Thread Tools Search this Thread
Top Forums Shell Programming and Scripting Removing extra lines from file
# 1  
Old 01-05-2015
Removing extra lines from file

I have a file where data looks like this:

===

Code:
<?xml version="1.0" encoding="utf-8"?>
<xml xmlns:s='uuid:XYZ'
     xmlns:dt='uuid:ABC'
     xmlns:rs='urn:schemas-microsoft-com:rowset'
     xmlns:z='#RowsetSchema'>
<s:Schema id='RowsetSchema'>
   <s:ElementType name='row' content='eltOnly' rs:CommandTimeout='30'>
      <s:AttributeType name='First_Name' rs:name='First_Name' rs:number='1'>
         <s:datatype dt:type='string' dt:maxLength='100' />
      </s:AttributeType>
      <s:AttributeType name='Hospital_Name' rs:name='Hospital_Name' rs:number='2'>
         <s:datatype dt:type='string' dt:maxLength='100' />
      </s:AttributeType>
      <s:AttributeType name='Dept_Name' rs:name='Dept_Name' rs:number='3'>
         <s:datatype dt:type='string' dt:maxLength='100' />
      </s:AttributeType>
   </s:ElementType>
</s:Schema>
<rs:data>
   <z:First_Name='John Doe' Hospital_Name='XYZ Hospital' Dept_Name='Heart Health' />  
</rs:data>
</xml>

<?xml version="1.0" encoding="utf-8"?>
<xml xmlns:s='uuid:XYZ'
     xmlns:dt='uuid:ABC'
     xmlns:rs='urn:schemas-microsoft-com:rowset'
     xmlns:z='#RowsetSchema'>
<s:Schema id='RowsetSchema'>
   <s:ElementType name='row' content='eltOnly' rs:CommandTimeout='30'>
      <s:AttributeType name='First_Name' rs:name='First_Name' rs:number='1'>
         <s:datatype dt:type='string' dt:maxLength='100' />
      </s:AttributeType>
      <s:AttributeType name='Hospital_Name' rs:name='Hospital_Name' rs:number='2'>
         <s:datatype dt:type='string' dt:maxLength='100' />
      </s:AttributeType>
      <s:AttributeType name='Dept_Name' rs:name='Dept_Name' rs:number='3'>
         <s:datatype dt:type='string' dt:maxLength='100' />
      </s:AttributeType>
   </s:ElementType>
</s:Schema>
<rs:data>
    <z:First_Name='Jane Doe' Hospital_Name='XYZ Hospital' Dept_Name='Maternity' /> 
</rs:data>
</xml>

===

So basically XML attributes are being repeated.
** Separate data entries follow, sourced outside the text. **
-- ==== Sys2Proof/Word.lean ====
section
/-!
DEFINITION. The words of HUFFCORE and the two kinds of table entry (spec 00_scope R6, R7, 10_state R32, R37).
-/
namespace Sys2Proof

/-- One bit of a bit stream (20_memory R65). -/
abbrev Bit := Bool

/-- One input or output byte, `SYM_BITS` = 8 (R6). -/
abbrev Byte := BitVec 8

/-- A symbol field, `SYMF_W` = 9: 0 to 255 the byte symbols, 256 the sentinel (R6, R15). -/
abbrev Sym := BitVec 9

/-- One frequency count, `CNT_W` = 32 (R7). -/
abbrev Count := BitVec 32

/-- A node weight, `W_W` = 41 (R7). -/
abbrev Weight := BitVec 41

/-- A node index, `IDX_W` = 10 (R7). -/
abbrev NodeIdx := BitVec 10

/-- A code length, `LEN_W` = 9 (R7). -/
abbrev CodeLen := BitVec 9

/-- A code value, `VAL_W` = 256 (R7). -/
abbrev CodeVal := BitVec 256

/-- One entry of the node memory (R32). -/
structure NodeRec where
  leaf   : Bool
  sym    : Sym
  weight : Weight
  left   : NodeIdx
  right  : NodeIdx
deriving DecidableEq, Repr, Inhabited

/-- One entry of the code table (R37). -/
structure CodeRec where
  len : CodeLen
  val : CodeVal
deriving DecidableEq, Repr, Inhabited

end Sys2Proof
end

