-- ==== Sys2Proof/Machine/Operands.lean ====
section
/-!
DEFINITION. How data is reached (spec 20_memory): the three tables by index and the seven stream primitives, with the bit groups
of R69 and R71 and the byte packing of R74. The commands have no other operand form (R90).
-/
namespace Sys2Proof.Machine

/-! ## Tables (R11, R30 to R38) -/

/-- `FREQ[i]`; entry 256 is hard-wired to 1 (R31). Every index from 256 on answers 1; only 256 is asked for. -/
def State.freqAt (s : State) (i : Nat) : Count :=
  if h : i < 256 then s.freq[i] else 1

/-- `FREQ[i] <- c`; a write of entry 256 is ignored (R31). -/
def State.setFreq (s : State) (i : Nat) (c : Count) : State :=
  { s with freq := s.freq.setIfInBounds i c }

/-- `NODE[i]`; an index that does not exist reads as a free value (log 4). -/
def State.nodeAt (s : State) (i : NodeIdx) : NodeRec :=
  if h : i.toNat < 513 then s.node[i.toNat] else Config.absentNode i.toNat

/-- `NODE[i] <- r`. -/
def State.setNode (s : State) (i : NodeIdx) (r : NodeRec) : State :=
  { s with node := s.node.setIfInBounds i.toNat r }

/-- `CODE[i]`; an index that does not exist reads as a free value (log 4). -/
def State.codeAt (s : State) (i : Nat) : CodeRec :=
  if h : i < 257 then s.code[i] else Config.absentCode i

/-- `CODE[i] <- r`. -/
def State.setCode (s : State) (i : Nat) (r : CodeRec) : State :=
  { s with code := s.code.setIfInBounds i r }

/-- The node record of a leaf as BUILD and HDRR write it (R32: children 0). -/
def leafRec (sym : Sym) (weight : Weight) : NodeRec :=
  { leaf := true, sym := sym, weight := weight, left := 0, right := 0 }

/-- The node record of an internal node as BUILD and HDRR write it (R32: symbol 0). -/
def internalRec (weight : Weight) (left right : NodeIdx) : NodeRec :=
  { leaf := false, sym := 0, weight := weight, left := left, right := right }

/-! ## SIN (R66, R67) -/

/-- The bytes of SIN from the cursor on. -/
def State.sinRest (s : State) : List Byte := s.sin.drop s.sinPos

/-- The cursor and the counter move past one byte. -/
def State.advanceSin (s : State) : State :=
  { s with sinPos := s.sinPos + 1, sinCnt := s.sinCnt + 1 }

/-- `SymRead()` (R66); `none` is END. -/
def State.symRead (s : State) : Option Byte × State :=
  match s.sinRest with
  | [] => (none, s)
  | x :: _ => (some x, s.advanceSin)

/-- `SymRewind()` (R67). -/
def State.symRewind (s : State) : State :=
  { s with sinPos := 0, sinCnt := 0 }

/-! ## BIN (R68, R69) -/

/-- The bits of BIN from the cursor on. -/
def State.binRest (s : State) : List Bit := s.bin.drop s.binPos

/-- The cursor and the counter move past one bit. -/
def State.advanceBin (s : State) : State :=
  { s with binPos := s.binPos + 1, binCnt := s.binCnt + 1 }

/-- `BitRead()` (R68); `none` is END. -/
def State.bitRead (s : State) : Option Bit × State :=
  match s.binRest with
  | [] => (none, s)
  | b :: _ => (some b, s.advanceBin)

/-- What a group read answers. -/
inductive BitsResult where
  /-- The unsigned integer read (R69). -/
  | value (v : Nat) (s : State)
  /-- END, after `k` bits of the group had been read. -/
  | ended (k : Nat) (s : State)

/-- The loop of `BitsRead`: `m` bits still to read, `k` read so far, `r` their value (R69). -/
def bitsReadFrom : Nat → Nat → Nat → State → BitsResult
  | 0, _, r, s => .value r s
  | m + 1, k, r, s =>
    match s.bitRead with
    | (none, s') => .ended k s'
    | (some b, s') => bitsReadFrom m (k + 1) (2 * r + b.toNat) s'

/-- `BitsRead(n)` (R69). -/
def State.bitsRead (s : State) (n : Nat) : BitsResult := bitsReadFrom n 0 0 s

/-! ## BOUT and SOUT (R70, R71, R72) -/

/-- `BitWrite(b)` (R70). -/
def State.bitWrite (s : State) (b : Bit) : State :=
  { s with bout := s.bout ++ [b], boutCnt := s.boutCnt + 1 }

/-- `BitsWrite(n, v)`: bit-serial, most significant bit first (R71). -/
def State.bitsWrite (s : State) (n v : Nat) : State :=
  (bitsN n v).foldl State.bitWrite s

/-- `SymWrite(b)` (R72). -/
def State.symWrite (s : State) (b : Byte) : State :=
  { s with sout := s.sout ++ [b], soutCnt := s.soutCnt + 1 }

/-! ## Bits in bytes (R74) -/

/-- How many zero bits the last byte is filled up with (R74). -/
def padLen (q : List Bit) : Nat := (8 - q.length % 8) % 8

/-- `q` followed by its padding (R74). -/
def padded (q : List Bit) : List Bit := q ++ List.replicate (padLen q) false

/-- The first `n` bytes of a bit sequence, the first bit of each in its bit 7. -/
def packBytes : Nat → List Bit → List Byte
  | 0, _ => []
  | n + 1, q => BitVec.ofNat 8 (bitsVal (q.take 8)) :: packBytes n (q.drop 8)

/-- `Pack(q)` (R74). -/
def pack (q : List Bit) : List Byte := packBytes ((padded q).length / 8) (padded q)

/-- `Unpack(B)` (R74). -/
def unpack (bytes : List Byte) : List Bit := bytes.flatMap (fun b => bitsN 8 b.toNat)

end Sys2Proof.Machine
end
I want to get XML attributes once and


Code:
<?xml version="1.0" encoding="utf-8"?>
<xml xmlns:s='uuid:XYZ'
     xmlns:dt='uuid:ABC'
     xmlns:rs='urn:schemas-microsoft-com:rowset'
     xmlns:z='#RowsetSchema'>
<s:Schema id='RowsetSchema'>
   <s:ElementType name='row' content='eltOnly' rs:CommandTimeout='30'>
      <s:AttributeType name='First_Name' rs:name='First_Name' rs:number='1'>
         <s:datatype dt:type='string' dt:maxLength='100' />
      </s:AttributeType>
      <s:AttributeType name='Hospital_Name' rs:name='Hospital_Name' rs:number='2'>
         <s:datatype dt:type='string' dt:maxLength='100' />
      </s:AttributeType>
      <s:AttributeType name='Dept_Name' rs:name='Dept_Name' rs:number='3'>
         <s:datatype dt:type='string' dt:maxLength='100' />
      </s:AttributeType>
   </s:ElementType>
</s:Schema>
<rs:data>
   <z:First_Name='John Doe' Hospital_Name='XYZ Hospital' Dept_Name='Heart Health' />  
<rs:data>
    <z:First_Name='Jane Doe' Hospital_Name='XYZ Hospital' Dept_Name='Maternity' /> 
</rs:data>
</xml>



Any ideas on how to do this??

Last edited by Don Cragun; 01-05-2015 at 10:01 PM.. Reason: Add CODE tags.
# 2  
Old 01-05-2015
Shouldn't:
Code:
<rs:data>
   <z:First_Name='John Doe' Hospital_Name='XYZ Hospital' Dept_Name='Heart Health' />  
<rs:data>
    <z:First_Name='Jane Doe' Hospital_Name='XYZ Hospital' Dept_Name='Maternity' /> 
</rs:data>

in the output be:
Code:
<rs:data>
   <z:First_Name='John Doe' Hospital_Name='XYZ Hospital' Dept_Name='Heart Health' />
</rs:data>
<rs:data>
    <z:First_Name='Jane Doe' Hospital_Name='XYZ Hospital' Dept_Name='Maternity' /> 
</rs:data>

or:
Code:
<rs:data>
   <z:First_Name='John Doe' Hospital_Name='XYZ Hospital' Dept_Name='Heart Health' />  
    <z:First_Name='Jane Doe' Hospital_Name='XYZ Hospital' Dept_Name='Maternity' /> 
</rs:data>

and, if so, which is it supposed to be?

Should the opening tag <rs:data> be matched by the closing tag </rs:data> or by </rs>?
# 3  
Old 01-06-2015
Yes you are right.

Data lines should be like this

Code:
<rs:data>
   <z:First_Name='John Doe' Hospital_Name='XYZ Hospital' Dept_Name='Heart Health' />  
    <z:First_Name='Jane Doe' Hospital_Name='XYZ Hospital' Dept_Name='Maternity' /> 
</rs:data>

Thanks.
Moderator's Comments:
Mod Comment Please always use CODE tags when displaying sample input, output, and code. Without CODE tags all occurrences of adjacent spaces and tabs disappear (at the start of a line) or are coalesced into a single space in the middle of a line.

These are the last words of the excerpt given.